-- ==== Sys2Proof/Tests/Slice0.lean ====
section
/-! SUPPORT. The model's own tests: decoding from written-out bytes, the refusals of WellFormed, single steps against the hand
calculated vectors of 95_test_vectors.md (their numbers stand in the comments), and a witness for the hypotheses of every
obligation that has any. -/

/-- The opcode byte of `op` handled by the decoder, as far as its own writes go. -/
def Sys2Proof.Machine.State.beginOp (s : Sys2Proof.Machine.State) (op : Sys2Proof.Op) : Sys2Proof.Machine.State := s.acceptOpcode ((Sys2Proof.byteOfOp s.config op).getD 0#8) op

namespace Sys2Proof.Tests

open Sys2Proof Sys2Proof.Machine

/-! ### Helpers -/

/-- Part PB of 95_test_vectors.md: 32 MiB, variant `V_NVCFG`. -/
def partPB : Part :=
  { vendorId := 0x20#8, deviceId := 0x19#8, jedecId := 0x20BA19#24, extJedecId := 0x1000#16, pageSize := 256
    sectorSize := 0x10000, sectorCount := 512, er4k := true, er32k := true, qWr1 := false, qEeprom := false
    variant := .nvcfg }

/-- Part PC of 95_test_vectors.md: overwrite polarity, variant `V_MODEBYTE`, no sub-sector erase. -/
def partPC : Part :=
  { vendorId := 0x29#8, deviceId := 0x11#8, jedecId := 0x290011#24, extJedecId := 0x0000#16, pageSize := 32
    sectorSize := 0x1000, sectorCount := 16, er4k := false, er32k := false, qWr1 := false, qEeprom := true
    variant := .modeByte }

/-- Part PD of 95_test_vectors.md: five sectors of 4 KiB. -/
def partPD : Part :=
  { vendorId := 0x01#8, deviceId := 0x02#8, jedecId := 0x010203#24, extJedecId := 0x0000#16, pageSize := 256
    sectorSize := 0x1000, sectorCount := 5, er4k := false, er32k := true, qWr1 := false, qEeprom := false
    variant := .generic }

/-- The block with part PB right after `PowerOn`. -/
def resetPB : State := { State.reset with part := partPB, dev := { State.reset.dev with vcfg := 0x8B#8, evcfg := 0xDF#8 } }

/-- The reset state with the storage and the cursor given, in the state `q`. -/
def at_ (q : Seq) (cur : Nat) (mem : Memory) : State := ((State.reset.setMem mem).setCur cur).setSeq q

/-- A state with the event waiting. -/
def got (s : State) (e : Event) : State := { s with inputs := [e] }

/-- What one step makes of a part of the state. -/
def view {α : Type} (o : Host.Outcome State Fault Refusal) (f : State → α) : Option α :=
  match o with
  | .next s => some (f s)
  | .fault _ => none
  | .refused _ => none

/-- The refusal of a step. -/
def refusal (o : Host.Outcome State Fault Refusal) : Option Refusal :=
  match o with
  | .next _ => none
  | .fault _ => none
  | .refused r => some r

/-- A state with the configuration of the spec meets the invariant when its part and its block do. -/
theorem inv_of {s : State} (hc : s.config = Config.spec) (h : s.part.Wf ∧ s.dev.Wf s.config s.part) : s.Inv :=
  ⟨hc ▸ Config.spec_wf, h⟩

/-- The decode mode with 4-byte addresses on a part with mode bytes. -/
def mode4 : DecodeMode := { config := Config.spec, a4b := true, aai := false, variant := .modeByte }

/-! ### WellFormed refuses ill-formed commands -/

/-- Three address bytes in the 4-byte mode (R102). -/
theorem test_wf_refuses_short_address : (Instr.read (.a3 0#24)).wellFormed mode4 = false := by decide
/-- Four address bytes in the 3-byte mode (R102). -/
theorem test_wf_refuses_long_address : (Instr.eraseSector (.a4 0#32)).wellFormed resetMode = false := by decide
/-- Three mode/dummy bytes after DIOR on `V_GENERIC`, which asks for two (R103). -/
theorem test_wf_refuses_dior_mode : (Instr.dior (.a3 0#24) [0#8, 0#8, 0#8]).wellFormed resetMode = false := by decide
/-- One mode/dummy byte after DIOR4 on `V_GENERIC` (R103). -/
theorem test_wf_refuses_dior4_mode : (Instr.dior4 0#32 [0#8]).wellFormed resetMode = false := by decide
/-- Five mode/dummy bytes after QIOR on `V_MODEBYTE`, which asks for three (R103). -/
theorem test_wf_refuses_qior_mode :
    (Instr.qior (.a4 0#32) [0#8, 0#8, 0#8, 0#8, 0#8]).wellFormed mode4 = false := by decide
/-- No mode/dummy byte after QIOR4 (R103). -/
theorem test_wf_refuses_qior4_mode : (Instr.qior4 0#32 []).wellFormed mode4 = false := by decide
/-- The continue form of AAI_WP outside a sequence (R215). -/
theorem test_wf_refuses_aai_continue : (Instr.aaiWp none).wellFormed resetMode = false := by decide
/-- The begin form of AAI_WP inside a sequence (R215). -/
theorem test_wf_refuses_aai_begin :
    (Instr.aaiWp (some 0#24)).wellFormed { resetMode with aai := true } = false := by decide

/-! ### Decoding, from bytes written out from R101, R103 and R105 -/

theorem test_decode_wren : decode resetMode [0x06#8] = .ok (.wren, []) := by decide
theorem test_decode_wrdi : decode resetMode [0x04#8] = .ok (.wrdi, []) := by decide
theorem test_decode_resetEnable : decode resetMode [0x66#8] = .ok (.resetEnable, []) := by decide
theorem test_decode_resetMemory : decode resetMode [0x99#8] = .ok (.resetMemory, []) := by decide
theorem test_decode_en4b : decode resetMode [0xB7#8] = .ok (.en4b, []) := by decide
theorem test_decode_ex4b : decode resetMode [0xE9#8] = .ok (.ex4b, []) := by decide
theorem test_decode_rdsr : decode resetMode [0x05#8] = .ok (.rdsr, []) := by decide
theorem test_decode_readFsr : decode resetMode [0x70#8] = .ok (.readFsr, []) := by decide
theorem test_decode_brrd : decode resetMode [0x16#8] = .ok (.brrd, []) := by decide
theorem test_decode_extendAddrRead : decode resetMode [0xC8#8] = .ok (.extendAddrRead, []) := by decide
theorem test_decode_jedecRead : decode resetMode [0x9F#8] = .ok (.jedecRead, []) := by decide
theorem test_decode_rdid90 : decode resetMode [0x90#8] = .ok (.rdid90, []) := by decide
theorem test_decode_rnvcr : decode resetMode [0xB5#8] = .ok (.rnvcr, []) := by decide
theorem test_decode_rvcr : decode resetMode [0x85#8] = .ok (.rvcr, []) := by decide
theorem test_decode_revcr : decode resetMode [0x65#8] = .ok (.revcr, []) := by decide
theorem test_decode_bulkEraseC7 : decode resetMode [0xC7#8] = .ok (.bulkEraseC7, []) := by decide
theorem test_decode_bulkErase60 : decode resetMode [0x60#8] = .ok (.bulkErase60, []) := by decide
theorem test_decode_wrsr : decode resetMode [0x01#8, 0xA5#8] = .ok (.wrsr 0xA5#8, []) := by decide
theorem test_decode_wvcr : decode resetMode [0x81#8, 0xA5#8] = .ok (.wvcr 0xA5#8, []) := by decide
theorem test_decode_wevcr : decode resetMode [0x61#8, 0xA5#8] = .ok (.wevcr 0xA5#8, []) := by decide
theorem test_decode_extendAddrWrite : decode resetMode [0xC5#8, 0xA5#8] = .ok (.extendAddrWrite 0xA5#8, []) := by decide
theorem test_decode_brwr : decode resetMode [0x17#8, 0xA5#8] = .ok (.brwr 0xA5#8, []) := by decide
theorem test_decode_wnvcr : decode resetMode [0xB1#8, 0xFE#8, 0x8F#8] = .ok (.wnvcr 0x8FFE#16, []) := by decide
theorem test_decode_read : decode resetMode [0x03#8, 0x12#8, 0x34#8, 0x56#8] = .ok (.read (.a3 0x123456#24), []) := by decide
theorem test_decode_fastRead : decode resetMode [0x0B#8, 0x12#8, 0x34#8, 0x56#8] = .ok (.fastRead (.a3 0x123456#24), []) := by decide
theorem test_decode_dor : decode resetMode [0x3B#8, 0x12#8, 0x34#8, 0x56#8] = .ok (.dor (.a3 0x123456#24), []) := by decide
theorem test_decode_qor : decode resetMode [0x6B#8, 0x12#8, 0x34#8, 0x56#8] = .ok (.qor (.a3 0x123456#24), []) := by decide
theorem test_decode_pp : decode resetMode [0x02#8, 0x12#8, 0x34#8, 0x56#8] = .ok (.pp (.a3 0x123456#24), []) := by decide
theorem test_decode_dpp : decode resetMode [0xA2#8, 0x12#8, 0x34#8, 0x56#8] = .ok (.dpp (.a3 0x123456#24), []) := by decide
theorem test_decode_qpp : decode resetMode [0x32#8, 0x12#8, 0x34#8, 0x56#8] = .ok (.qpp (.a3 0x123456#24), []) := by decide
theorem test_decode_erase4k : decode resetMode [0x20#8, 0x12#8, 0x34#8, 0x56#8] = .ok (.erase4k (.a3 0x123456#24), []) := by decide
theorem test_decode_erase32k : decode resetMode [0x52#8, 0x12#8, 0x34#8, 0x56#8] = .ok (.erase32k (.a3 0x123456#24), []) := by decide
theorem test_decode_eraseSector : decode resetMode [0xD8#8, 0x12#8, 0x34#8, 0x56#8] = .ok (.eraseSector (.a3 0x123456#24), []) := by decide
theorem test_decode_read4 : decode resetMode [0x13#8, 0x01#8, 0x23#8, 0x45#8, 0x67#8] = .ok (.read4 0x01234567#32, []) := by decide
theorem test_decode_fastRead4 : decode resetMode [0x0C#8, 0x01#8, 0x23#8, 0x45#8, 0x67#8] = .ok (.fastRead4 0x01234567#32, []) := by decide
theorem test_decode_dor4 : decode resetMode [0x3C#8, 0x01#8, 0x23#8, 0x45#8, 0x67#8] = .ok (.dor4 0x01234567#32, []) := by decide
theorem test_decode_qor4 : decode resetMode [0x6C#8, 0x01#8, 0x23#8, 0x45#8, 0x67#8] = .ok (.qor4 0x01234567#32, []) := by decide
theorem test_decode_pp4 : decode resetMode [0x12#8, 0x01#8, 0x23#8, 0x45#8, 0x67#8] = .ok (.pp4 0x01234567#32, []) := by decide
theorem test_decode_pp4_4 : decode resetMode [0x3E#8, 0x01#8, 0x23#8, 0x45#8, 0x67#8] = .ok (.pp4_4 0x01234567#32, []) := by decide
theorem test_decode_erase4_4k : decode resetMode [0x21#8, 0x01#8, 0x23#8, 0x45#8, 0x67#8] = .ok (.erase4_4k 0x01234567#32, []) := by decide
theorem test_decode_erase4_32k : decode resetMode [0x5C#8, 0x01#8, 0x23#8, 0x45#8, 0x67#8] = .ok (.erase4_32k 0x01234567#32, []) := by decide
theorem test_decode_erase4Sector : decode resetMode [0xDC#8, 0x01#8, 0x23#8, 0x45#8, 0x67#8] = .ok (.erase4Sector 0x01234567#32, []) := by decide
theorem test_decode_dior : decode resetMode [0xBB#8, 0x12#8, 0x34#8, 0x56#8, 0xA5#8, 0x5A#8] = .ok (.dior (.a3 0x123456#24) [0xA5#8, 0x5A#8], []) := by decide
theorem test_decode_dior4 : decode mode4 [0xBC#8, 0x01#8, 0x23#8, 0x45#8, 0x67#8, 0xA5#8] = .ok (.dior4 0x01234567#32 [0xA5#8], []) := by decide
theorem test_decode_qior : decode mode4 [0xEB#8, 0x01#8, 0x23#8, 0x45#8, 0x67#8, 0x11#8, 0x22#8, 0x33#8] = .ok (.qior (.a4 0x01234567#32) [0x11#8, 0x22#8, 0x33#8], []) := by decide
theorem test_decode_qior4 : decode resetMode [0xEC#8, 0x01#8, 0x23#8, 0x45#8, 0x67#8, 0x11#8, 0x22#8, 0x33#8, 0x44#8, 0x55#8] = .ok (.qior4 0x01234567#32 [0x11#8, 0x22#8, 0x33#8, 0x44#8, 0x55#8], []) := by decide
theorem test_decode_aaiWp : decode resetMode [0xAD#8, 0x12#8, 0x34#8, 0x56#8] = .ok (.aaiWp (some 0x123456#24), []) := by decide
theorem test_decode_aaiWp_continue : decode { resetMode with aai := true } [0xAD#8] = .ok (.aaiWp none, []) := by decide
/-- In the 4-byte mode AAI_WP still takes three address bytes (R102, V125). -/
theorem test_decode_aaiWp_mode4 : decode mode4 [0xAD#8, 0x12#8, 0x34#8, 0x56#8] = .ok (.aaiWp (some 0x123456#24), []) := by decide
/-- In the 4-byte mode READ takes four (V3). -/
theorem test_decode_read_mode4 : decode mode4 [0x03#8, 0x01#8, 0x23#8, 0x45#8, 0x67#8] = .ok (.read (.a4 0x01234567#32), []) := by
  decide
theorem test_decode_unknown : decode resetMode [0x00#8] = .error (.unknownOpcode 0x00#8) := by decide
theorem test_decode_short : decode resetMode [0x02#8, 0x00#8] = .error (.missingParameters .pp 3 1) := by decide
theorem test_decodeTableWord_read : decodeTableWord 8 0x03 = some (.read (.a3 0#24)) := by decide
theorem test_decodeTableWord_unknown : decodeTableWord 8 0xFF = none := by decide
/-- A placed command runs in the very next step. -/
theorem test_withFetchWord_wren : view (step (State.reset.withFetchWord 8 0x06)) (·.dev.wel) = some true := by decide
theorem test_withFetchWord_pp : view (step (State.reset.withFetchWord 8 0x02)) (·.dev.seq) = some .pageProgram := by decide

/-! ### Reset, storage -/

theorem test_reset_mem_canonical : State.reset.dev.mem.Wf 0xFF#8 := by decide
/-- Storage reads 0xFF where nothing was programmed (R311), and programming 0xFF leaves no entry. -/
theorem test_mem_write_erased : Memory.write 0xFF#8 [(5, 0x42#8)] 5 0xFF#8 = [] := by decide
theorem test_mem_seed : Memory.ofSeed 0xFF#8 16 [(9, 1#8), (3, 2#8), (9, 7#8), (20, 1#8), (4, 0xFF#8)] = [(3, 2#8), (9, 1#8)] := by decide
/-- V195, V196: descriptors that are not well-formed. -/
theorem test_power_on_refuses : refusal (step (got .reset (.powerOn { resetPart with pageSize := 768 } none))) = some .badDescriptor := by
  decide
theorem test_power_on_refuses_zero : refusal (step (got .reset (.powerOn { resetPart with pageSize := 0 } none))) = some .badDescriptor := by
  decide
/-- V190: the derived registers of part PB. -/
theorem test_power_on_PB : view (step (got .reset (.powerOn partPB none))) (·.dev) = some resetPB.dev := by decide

• • • • •

- What the task asks:
Working from the data above, extract solely the lines from the one containing "(Instr.qior (.a4 0#32)" through the one containing "(Instr.aaiWp (some 0#24)).wellFormed", exactly as they appear, both included.

- Result below:
    (Instr.qior (.a4 0#32) [0#8, 0#8, 0#8, 0#8, 0#8]).wellFormed mode4 = false := by decide
/-- No mode/dummy byte after QIOR4 (R103). -/
theorem test_wf_refuses_qior4_mode : (Instr.qior4 0#32 []).wellFormed mode4 = false := by decide
/-- The continue form of AAI_WP outside a sequence (R215). -/
theorem test_wf_refuses_aai_continue : (Instr.aaiWp none).wellFormed resetMode = false := by decide
/-- The begin form of AAI_WP inside a sequence (R215). -/
theorem test_wf_refuses_aai_begin :
    (Instr.aaiWp (some 0#24)).wellFormed { resetMode with aai := true } = false := by decide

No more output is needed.